» Work instruction
Nothing but the lines below between the line holding "entries : List" and the line holding "vx : Option", inclusive, should appear in the answer, each set down exactly.

____ Data for analysis

-- ==== Sys2Proof/Machine/State.lean ====
section
/-! DEFINITION. Machine/State.lean: everything the spec gives the package, as plain data. The registers of BAR0 stand in one
register file (Machine/Regs.lean names them); what is no register stands in the structures below. -/

namespace Sys2Proof.Machine

/-- No rule of the spec stops the block: every command has an effect, a status or is ignored. The type has no
constructor, so no meaning can answer a fault. -/
inductive Fault where
  deriving DecidableEq, Repr

/-- Why a command has no meaning in the model. -/
inductive Refusal where
  /-- Raised by Machine/Dispatch.lean for a command that has no meaning yet: safe, since nothing is claimed of it. -/
  | notModelled (mnemonic : String)
  deriving DecidableEq, Repr

/-! ## Cores (02, 03, 04) -/

/-- What the bindery loaded into one core (R198): raw table entries as the leaf holds them. -/
structure CoreBlock where
  ops : List DWord := []        -- R55
  ports : List Word := []       -- R56, entry 8n + k
  routes : List DWord := []     -- R167, entry 8n + j
  resv : List Word := []        -- R182, entry 8n + k
  prog : List Word := []        -- R73
  descs : List (List Word) := []  -- R131, 54 words each
  deriving DecidableEq, Repr, Inhabited

/-- The state of a matcher entry (R64). -/
inductive MState where
  | gathering | ready | issuing | inEngines | finishReady | finishing | nullRetire
  deriving DecidableEq, Repr, Inhabited

/-- A valid matcher entry (R64). -/
structure MEntry where
  op : Nat
  tag : Tag
  arrived : BitVec 8 := 0#8
  landed : BitVec 8 := 0#8
  nulls : BitVec 8 := 0#8
  state : MState := .gathering
  late : Bool := false
  epoch : Epoch := 0#12
  deriving DecidableEq, Repr, Inhabited

/-- What the pilot waits for: nothing, the value of a HERD read (R293), or the drain of its queues after a YIELD (R81). -/
inductive PWait where
  | none | herd | yielding (manifest : BitVec 16)
  deriving DecidableEq, Repr, Inhabited

/-- The handler the pilot runs (R66, R68): its instance, its pc, how many instructions it has executed (R83) and the index
of the last of them. -/
structure Handler where
  op : Nat
  tag : Tag
  finish : Bool := false
  pc : Nat := 0
  count : Nat := 0
  last : Nat := 0
  wait : PWait := .none
  deriving DecidableEq, Repr, Inhabited

/-- A queued engine command: the instruction word, the registers captured at issue, the instance that issued it (R84). -/
structure EngCmd where
  word : Word
  regs : List Word
  op : Nat
  tag : Tag
  finish : Bool := false
  pc : Nat := 0
  deriving DecidableEq, Repr, Inhabited

/-- The tensor command that fills (R111): its unmasked tiles that remain, the first one filling; `bad`: the bitmap byte of the
next tile of the walk lies outside the scratchpad. -/
structure TensRun where
  cmd : EngCmd
  tiles : List (List Nat) := []
  bad : Bool := false
  deriving DecidableEq, Repr, Inhabited

/-- The tile in the drain bank (R111): its command and place in the walk, the rows written (R114), whether it is its command's
last. -/
structure Drain where
  cmd : EngCmd
  tile : List Nat
  rows : Nat := 0
  last : Bool := false
  deriving DecidableEq, Repr, Inhabited

/-- The dynamic state of a logical core. A bind clears it (R206, R208); a rename discards it (R26, R160). -/
structure CoreState where
  block : CoreBlock := {}              -- what the bindery loaded (R198)
  hasBlock : Bool := false             -- it has a block (R197)
  base : Tag := 0#16                      -- R60
  frozen : Option Tag := none             -- R215
  entries : List MEntry := []             -- R64
  retired : List (Nat × Tag) := []        -- instances retired in the live window (R60)
  regs : List Word := []                  -- s0 to s15 (R71)
  handler : Option Handler := none        -- R66
  tq : List EngCmd := []                  -- R84
  vq : List EngCmd := []               -- R84
  mq : List EngCmd := []               -- R84
  tx : Option TensRun := none          -- the tensor command that fills (R111)
  dx : Option Drain := none            -- the tile that drains (R111)
  vx : Option (EngCmd × Option Nat) := none   -- with the AMAX result it will report (R346)
  mx : Option EngCmd := none           -- executing movement command (R84)
  fillOne : Bool := false                 -- bank 1 is the fill bank (R110)
  bank0 : Sparse (BitVec 48) := []     -- accumulator bank 0: those of its 256 entries that are not +0, row-major (R110)
  bank1 : Sparse (BitVec 48) := []     -- accumulator bank 1 (R110)
  faulted : Bool := false                 -- a program fault waits for its tick (R83)
  stuck : List Nat := []               -- engines whose executing command made a faulting access (R83): 0, 1, 2
  yielded : Option (BitVec 16) := none    -- manifest index reported (R81)
  reported : List (Nat × Tag) := []       -- instances that raised a non-finite report (R118)
  loading : Bool := false                 -- the spare behind it is not loaded yet (R160)
  stopped : Bool := false                 -- forced stop with its state kept (R410)
  deriving DecidableEq, Repr, Inhabited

________

» Exercise solution
  entries : List MEntry := []             -- R64
  retired : List (Nat × Tag) := []        -- instances retired in the live window (R60)
  regs : List Word := []                  -- s0 to s15 (R71)
  handler : Option Handler := none        -- R66
  tq : List EngCmd := []                  -- R84
  vq : List EngCmd := []               -- R84
  mq : List EngCmd := []               -- R84
  tx : Option TensRun := none          -- the tensor command that fills (R111)
  dx : Option Drain := none            -- the tile that drains (R111)
  vx : Option (EngCmd × Option Nat) := none   -- with the AMAX result it will report (R346)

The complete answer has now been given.